X-Message-Number: 12442
References: <>
Date: Mon, 20 Sep 1999 09:03:13 -0700
From: "Joseph J. Strout" <>
Subject: Re: freezing and fixation of rat cerebral cortex

>From: Doug Skrecky <>
>Subject: freezing and fixation of rat cerebral cortex

>Title
>  A comparative fine
>  structure study of rat cerebral cortex following ultra-rapid
>  freezing and conventional chemical fixation procedures.

>  ... Although these
>  morphological differences are minimal, there can be no question of the fact
>  that ultra-rapid-freeze followed by freeze-substitution is morphologically
>  superior to chemical fixation alone. Ultra-rapid-freeze, 
>eventually utilizing
>  other substitution agents than osmium tetroxide, will offer several
>  advantages and should be particularly useful for investigators involved in
>  cytochemical and immunochemical methods.
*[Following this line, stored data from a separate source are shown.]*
-- ==== Sys2Proof/Certificates/Slice0/Obligations.lean ====
section
/-! DEFINITION. The statements for the provers. Helpers first: the spec's formulas written out over natural
numbers, apart from the definitions the model computes with. -/

open Sys2Proof Sys2Proof.Machine

/-! ## Helpers -/

/-- The four flags after Add of `a` and `v`, as 41_alu_add.md R151 restates them: "Zero flag set iff result
is 0; Carry flag set iff `a+b > 255`; Half-Carry flag set iff `(result & 0xF) < (b & 0xF)`; Subtract flag
always clear." -/
def Sys2Proof.Claims.flagsOfAdd (a v : Byte) : Flags where
  Z := decide ((a.toNat + v.toNat) % 256 = 0)
  N := false
  H := decide ((a.toNat + v.toNat) % 256 % 16 < v.toNat % 16)
  C := decide (255 < a.toNat + v.toNat)

/-- The state 41_alu_add.md R150 gives after Add of the operand value `v` by an instruction of `len` bytes,
`m` being the collaborator after the operand read. All other fields are those of `s`. The reduction of `PC`
modulo 2^16 is the spec's own decision D1 (10_state.md R27; notes/assumptions/1.md). -/
def Sys2Proof.Claims.afterAdd (v : Byte) (len : Nat) (m : Collaborator) (s : State) : State :=
  { s with
    A := BitVec.ofNat 8 ((s.A.toNat + v.toNat) % 256)
    F := Claims.flagsOfAdd s.A v
    PC := BitVec.ofNat 16 ((s.PC.toNat + len) % 65536)
    mem := m }

/-- The instruction `i` adds the operand value `v s` to `A` and recomputes all four flags from the two
operands alone (41_alu_add.md R151). -/
def Sys2Proof.Claims.AddsToAccumulator (i : Instr) (v : State → Byte) : Prop :=
  ∀ s, ∃ t, exec i s = .next t ∧
    t.A = BitVec.ofNat 8 ((s.A.toNat + (v s).toNat) % 256) ∧
    t.F = Claims.flagsOfAdd s.A (v s) ∧
    t.F.toByte.toNat % 16 = 0 ∧
    ∀ f, exec i (setF f s) = .next t

/-- The instruction `i`, the single byte `b0`, is Add of a register whose value is `v s`: its encoding, its
whole effect, and its one read. -/
def Sys2Proof.Claims.RegisterAdd (i : Instr) (b0 : Byte) (v : State → Byte) : Prop :=
  (∀ rest, decode (b0 :: rest) = some i) ∧ encode i = [b0] ∧
  (∀ s, exec i s = .next (Claims.afterAdd (v s) 1 s.mem s)) ∧
  ∀ s, fetch s.mem s.PC = some b0 →
    step s = .next (Claims.afterAdd (v s) 1 s.mem s) ∧ stepReads s = [.fetch s.PC]

/-- The operand source of the register code `r`, from the table of 30_encoding.md R95. -/
def Sys2Proof.Claims.codeTable : List ArithSource :=
  [.reg .B, .reg .C, .reg .D, .reg .E, .reg .H, .reg .L, .indirect, .reg .Acc]

/-- `decode(w)` of 30_encoding.md R104, line by line, over natural numbers. -/
def Sys2Proof.Claims.specDecode (w : List Byte) : DecodeResult :=
  match w with
  | [] => .invalid
  | b0 :: rest =>
    let blk := b0.toNat / 64
    let op := b0.toNat / 8 % 8
    let r := b0.toNat % 8
    if b0.toNat = 0xCB then
      match rest with
      | [] => .invalid
      | b1 :: _ => .unimplemented .prefixed b0 (some b1)
    else if blk = 0 then .unimplemented .block0 b0 none
    else if blk = 1 then .unimplemented .block1 b0 none
    else if blk = 2 then
      if op = 0 then .ok (addOf ((Claims.codeTable[r]?).getD .indirect)) 1
      else .unimplemented .block2Op b0 none
    else if r = 6 then
      match rest with
      | [] => .invalid
      | b1 :: _ =>
        if op = 0 then .ok (addOf (.immediate b1)) 2 else .unimplemented .block3ImmOp b0 (some b1)
    else .unimplemented .block3Other b0 none

/-- The leading bytes of a class without semantics (60_exceptions.md R202). -/
def Sys2Proof.Claims.InClass (c : UnimplClass) (n : Nat) : Prop :=
  match c with
  | .block0 => n ≤ 0x3F
  | .block1 => 0x40 ≤ n ∧ n ≤ 0x7F
  | .block2Op => 0x88 ≤ n ∧ n ≤ 0xBF
  | .block3ImmOp => n ∈ [0xCE, 0xD6, 0xDE, 0xE6, 0xEE, 0xF6, 0xFE]
  | .prefixed => n = 0xCB
  | .block3Other => 0xC0 ≤ n ∧ n ≤ 0xFF ∧ n % 8 ≠ 6 ∧ n ≠ 0xCB

/-- The first byte belongs to a format known to be two bytes long: 0xCB, or bits 7 to 6 equal to 0b11 and
bits 2 to 0 equal to 0b110 (20_memory.md R75). -/
def Sys2Proof.Claims.TwoByteFormat (n : Nat) : Prop := n = 0xCB ∨ (n / 64 = 3 ∧ n % 8 = 6)

/-- The second byte of the fetch window is absent: past 0xFFFF (20_memory.md R63), or not held. -/
def Sys2Proof.Claims.SecondAbsent (s : State) : Prop :=
  s.PC = 0xFFFF ∨ fetch s.mem (s.PC + 1) = none

/-- An outcome with the collaborator left out: what the core itself shows. -/
def Sys2Proof.Claims.coreOutcome (o : Host.Outcome State Fault Refusal) : Host.Outcome State Fault Refusal :=
  match o with
  | .next t => .next (setMem Collaborator.empty t)
  | .fault r => .fault r
  | .refused r => .refused r

/-- The same turn, with bits 3 to 0 cleared in a byte it writes to `F`. -/
def Sys2Proof.Claims.clearLowFlagBits (x : Turn) : Turn :=
  match x with
  | .access (.setF b) => .access (.setF (BitVec.ofNat 8 (b.toNat / 16 * 16)))
  | x => x

/-! ## Reset and state -/

/-- 10_state.md R42. -/
def Obligations.ResetLeavesEveryRegisterZero : Prop :=
  (∀ r, getReg r State.reset = 0x00) ∧ State.reset.F.toByte = 0x00 ∧ State.reset.SP = 0x0000 ∧
  State.reset.PC = 0x0000 ∧ (∀ p, getPair p State.reset = 0x0000) ∧
  ∀ m, (stepReads (setMem m State.reset)).head? = some (.fetch 0x0000)

/-- 70_reset_and_hazards.md R242, for every collaborator; the empty window is decision D3 of the spec. -/
def Obligations.FirstStepFetchesAtResetOrSetPC : Prop :=
  ∀ (m : Collaborator) (v : Word),
    (fetch m 0x0000 = none → step (setMem m State.reset) = .fault .decodeInvalid) ∧
    (stepReads (setMem m State.reset)).head? = some (.fetch 0x0000) ∧
    (stepReads (accessState (.setPC v) (setMem m State.reset))).head? = some (.fetch v)

/-- The invariant of Safety.lean holds at reset. The empty memory is the model's choice
(notes/assumptions/5.md). -/
def Obligations.ResetMeetsInvariant : Prop := StateInv State.reset

/-- 70_reset_and_hazards.md R240: writing zeros through the accessors "has the same effect on the state"
as reset, the collaborator staying as it is. -/
def Obligations.ZeroingByAccessorsIsReset : Prop :=
  ∀ s, session
    [.access (.setReg .Acc 0), .access (.setPair .BC 0), .access (.setPair .DE 0), .access (.setPair .HL 0),
     .access .clearF, .access (.setSP 0), .access (.setPC 0)] s = setMem s.mem State.reset

/-- 10_state.md R21, R22, R23 and R37. -/
def Obligations.PairViewsSplitAndJoin : Prop :=
  (∀ s, (getPair .BC s).toNat = s.B.toNat * 256 + s.C.toNat ∧
        (getPair .DE s).toNat = s.D.toNat * 256 + s.E.toNat ∧
        (getPair .HL s).toNat = s.H.toNat * 256 + s.L.toNat) ∧
  (∀ (v : Word) s,
    setPair .BC v s = { s with B := BitVec.ofNat 8 (v.toNat / 256), C := BitVec.ofNat 8 (v.toNat % 256) } ∧
    setPair .DE v s = { s with D := BitVec.ofNat 8 (v.toNat / 256), E := BitVec.ofNat 8 (v.toNat % 256) } ∧
    setPair .HL v s = { s with H := BitVec.ofNat 8 (v.toNat / 256), L := BitVec.ofNat 8 (v.toNat % 256) }) ∧
  (∀ p (v : Word) s, getPair p (setPair p v s) = v) ∧
  (∀ p q (v : Word) s, q ≠ p → getPair q (setPair p v s) = getPair q s) ∧
  (∀ p (h l : Byte) s,
    getPair p (setReg p.lo l (setReg p.hi h s)) = h ++ l ∧
    getPair p (setReg p.hi h (setReg p.lo l s)) = h ++ l) ∧
  (∀ p (v : Byte) s, getPair p (setReg .Acc v s) = getPair p s) ∧
  (∀ p (v : Word) s, accessAnswer (.getPair p) s = .word (getPair p s) ∧ accessState (.getPair p) s = s ∧
    accessState (.setPair p v) s = setPair p v s)

/-- 10_state.md R36. -/
def Obligations.RegisterAccessorsAreIndependent : Prop :=
  ∀ (r q : Reg8) (v : Byte) (s : State),
    accessAnswer (.getReg r) s = .byte (getReg r s) ∧ accessState (.getReg r) s = s ∧
    accessAnswer (.getReg r) (accessState (.setReg r v) s) = .byte v ∧
    (q ≠ r → accessAnswer (.getReg q) (accessState (.setReg r v) s) = accessAnswer (.getReg q) s) ∧
    (accessState (.setReg r v) s).F = s.F ∧ (accessState (.setReg r v) s).SP = s.SP ∧
    (accessState (.setReg r v) s).PC = s.PC ∧ (accessState (.setReg r v) s).mem = s.mem

/-- 10_state.md R38: every 16-bit value is legal in `SP` and `PC`. That they have accessors is the spec's
decision D25. -/
def Obligations.CounterAccessorsAreTotal : Prop :=
  ∀ (v : Word) (s : State),
    accessAnswer .getSP (accessState (.setSP v) s) = .word v ∧ accessState (.setSP s.SP) (accessState (.setSP v) s) = s ∧
    accessAnswer .getPC (accessState (.setPC v) s) = .word v ∧ accessState (.setPC s.PC) (accessState (.setPC v) s) = s ∧
    accessState .getSP s = s ∧ accessState .getPC s = s

/-- 10_state.md R29: the fixed positions, the sixteen legal values, which bits take a write, and reset. -/
def Obligations.FlagPositionsInTheByte : Prop :=
  (∀ (f : Flags) (k : Nat), f.toByte.getLsbD k =
    if k = 7 then f.Z else if k = 6 then f.N else if k = 5 then f.H else if k = 4 then f.C else false) ∧
  (∀ b : Byte, (∃ f : Flags, f.toByte = b) ↔ b.toNat % 16 = 0) ∧
  (∀ (b : Byte) (s : State) (k : Nat), (accessState (.setF b) s).F.toByte.getLsbD k =
    if k < 4 then false else b.getLsbD k) ∧
  State.reset.F.toByte = 0x00

/-- 10_state.md R39. -/
def Obligations.FlagsByteSetterStoresTopNibble : Prop :=
  ∀ (b : Byte) (s : State),
    (accessState (.setF b) s).F.toByte.toNat = b.toNat / 16 * 16 ∧
    (accessState .clearF s).F.toByte = 0x00 ∧
    setF s.F (accessState (.setF b) s) = s ∧ setF s.F (accessState .clearF s) = s ∧
    (accessState (.setF 0xFF) s).F.toByte = 0xF0 ∧ (accessState (.setF 0x0F) s).F.toByte = 0x00 ∧
    (accessState (.setF 0xB7) s).F.toByte = 0xB0

/-- 10_state.md R40, per flag; the byte getter is the spec's decision D13. -/
def Obligations.FlagAccessorsTouchOneBit : Prop :=
  ∀ (x : FlagName) (t : Bool) (s : State) (k : Nat),
    accessAnswer (.getFlag x) s = .bit (s.F.toByte.getLsbD x.bit) ∧
    (accessState (.setFlag x t) s).F.toByte.getLsbD k =
      (if k = x.bit then t else s.F.toByte.getLsbD k) ∧
    (accessState (.clearFlag x) s).F.toByte.getLsbD k =
      (if k = x.bit then false else s.F.toByte.getLsbD k) ∧
    setF s.F (accessState (.setFlag x t) s) = s ∧ setF s.F (accessState (.clearFlag x) s) = s

/-! ## Encoding -/

/-- Words written out from the spec's encodings (95_test_vectors.md 2.2). -/
def Obligations.SampleWordsDecodeAsTheSpecSays : Prop :=
  decodeResult [] = .invalid ∧
  decodeResult [0b10000000] = .ok .addRegB 1 ∧ decodeResult [0b10000110] = .ok .addIndirect 1 ∧
  decodeResult [0b10000111, 0xFF] = .ok .addRegAcc 1 ∧ decodeResult [0b11000110] = .invalid ∧
  decodeResult [0b11000110, 0x01] = .ok (.addImmediate 0x01) 2 ∧
  decodeResult [0b10001000] = .unimplemented .block2Op 0x88 none ∧
  decodeResult [0b11001110, 0x05] = .unimplemented .block3ImmOp 0xCE (some 0x05) ∧
  decodeResult [0b11001011] = .invalid ∧
  decodeResult [0b11001011, 0x37] = .unimplemented .prefixed 0xCB (some 0x37) ∧
  decodeResult [0b00000000] = .unimplemented .block0 0x00 none ∧
  decodeResult [0b01110110] = .unimplemented .block1 0x76 none ∧
  decodeResult [0b11000011] = .unimplemented .block3Other 0xC3 none

/-- 30_encoding.md R91. -/
def Obligations.OpcodeByteSplitsIntoThreeFields : Prop :=
  ∀ b0 : Byte, (blkOf b0).toNat = b0.toNat / 64 ∧ (opOf b0).toNat = b0.toNat / 8 % 8 ∧
    (rOf b0).toNat = b0.toNat % 8 ∧ opcodeByte (blkOf b0) (opOf b0) (rOf b0) = b0

/-- 30_encoding.md R95: one table for every opcode. -/
def Obligations.RegisterCodeTableIsShared : Prop :=
  (∀ b0 : Byte, some (fromOpcode b0) = Claims.codeTable[b0.toNat % 8]?) ∧
  ∀ (b0 : Byte) (rest : List Byte), 0x80 ≤ b0.toNat → b0.toNat ≤ 0x87 →
    (decode (b0 :: rest)).bind Instr.source? = Claims.codeTable[b0.toNat % 8]?

/-- 30_encoding.md R96: format ALU-R, one byte whatever follows. -/
def Obligations.AluRegisterFormatIsOneByte : Prop :=
  (∀ b0 : Byte, blkOf b0 = 2 ↔ 0x80 ≤ b0.toNat ∧ b0.toNat ≤ 0xBF) ∧
  ∀ (b0 : Byte) (rest : List Byte), blkOf b0 = 2 →
    decodeResult (b0 :: rest) = decodeResult [b0] ∧ decodeResult [b0] ≠ .invalid ∧
    (opOf b0 = 0 ↔ b0.toNat ≤ 0x87) ∧
    (opOf b0 = 0 → decodeResult [b0] = .ok (addOf (fromOpcode b0)) 1) ∧
    (opOf b0 ≠ 0 → ∀ i n, decodeResult [b0] ≠ .ok i n)

/-- 30_encoding.md R97: format ALU-I, two bytes, the immediate as it stands. -/
def Obligations.AluImmediateFormatIsTwoBytes : Prop :=
  (∀ b0 : Byte, (blkOf b0 = 3 ∧ rOf b0 = 6) ↔
    b0.toNat ∈ [0xC6, 0xCE, 0xD6, 0xDE, 0xE6, 0xEE, 0xF6, 0xFE]) ∧
  (∀ b0 : Byte, blkOf b0 = 3 → rOf b0 = 6 → decodeResult [b0] = .invalid ∧ (opOf b0 = 0 ↔ b0 = 0xC6)) ∧
  (∀ (b0 n : Byte) (rest : List Byte), blkOf b0 = 3 → rOf b0 = 6 →
    decodeResult (b0 :: n :: rest) = decodeResult [b0, n] ∧ decodeResult [b0, n] ≠ .invalid ∧
    (opOf b0 = 0 → decodeResult [b0, n] = .ok (addOf (fromLiteral n)) 2 ∧ fromLiteral n = .immediate n) ∧
    (opOf b0 ≠ 0 → ∀ i k, decodeResult [b0, n] ≠ .ok i k))

/-- 30_encoding.md R94: classification is total; nine bytes with semantics, 247 without. -/
def Obligations.EveryLeadingByteIsClassified : Prop :=
  opcodeTable.length = 35 ∧
  (∀ b0 b1 : Byte, ∃ i, decode [b0, b1] = some i ∧ rowsOf b0 = [i.row]) ∧
  (∀ b0 b1 : Byte,
    ((∃ i n, decodeResult [b0, b1] = .ok i n) ↔ (0x80 ≤ b0.toNat ∧ b0.toNat ≤ 0x87) ∨ b0.toNat = 0xC6) ∧
    ((∃ c x y, decodeResult [b0, b1] = .unimplemented c x y) ↔
      ¬((0x80 ≤ b0.toNat ∧ b0.toNat ≤ 0x87) ∨ b0.toNat = 0xC6)))

/-- The decoder the machine runs and the pseudocode of 30_encoding.md R104 are one function. The Invalid
arms for an empty window and for 0xCB, the order of the two checks and the Unimplemented results are the
spec's own decisions D3 to D7. -/
def Obligations.DecoderIsTheSpecsPseudocode : Prop := ∀ w, decodeResult w = Claims.specDecode w

/-- Decode and encode agree, both ways, for every instruction: no bit of an encoding is dropped, and a
window decodes to an instruction only if it begins with that instruction's bytes. -/
def Obligations.DecodeInvertsEncode : Prop :=
  ∀ (w : List Byte) (i : Instr), decode w = some i ↔ i.wf = true ∧ ∃ rest, w = encode i ++ rest

/-! ## The step -/

/-- A step runs the decoded instruction (40_step_and_operands.md R131): the byte at `PC`, and the byte at
`PC + 1` when the format needs it. -/
def Obligations.StepRunsTheDecodedInstruction : Prop :=
  ∀ (s : State) (b0 : Byte), fetch s.mem s.PC = some b0 →
    (¬ Claims.TwoByteFormat b0.toNat → ∀ i, decode [b0] = some i → step s = exec i s) ∧
    (Claims.TwoByteFormat b0.toNat → s.PC ≠ 0xFFFF → ∀ b1, fetch s.mem (s.PC + 1) = some b1 →
      ∀ i, decode [b0, b1] = some i → step s = exec i s)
Just so everybody's clear: the "slam-freezing" technique they're 
talking about here involves cooling a copper block to liquid helium 
temperature, then taking a small amount of tissue, and literally 
slamming it against the block.  It freezes almost instantly.  But it 
only works for small bits of tissue.

This is an encouraging bit, though:

>  Cellular and organelle morphological differences
>  were minor beyond the general 'smoothness' of membranes and a more intense
>  background, electron density found in tissue prepared by rapid-freeze. Of
>  particular interest was the practically identical images found in the four,
>  chemical techniques not preceded by ultra-rapid freezing.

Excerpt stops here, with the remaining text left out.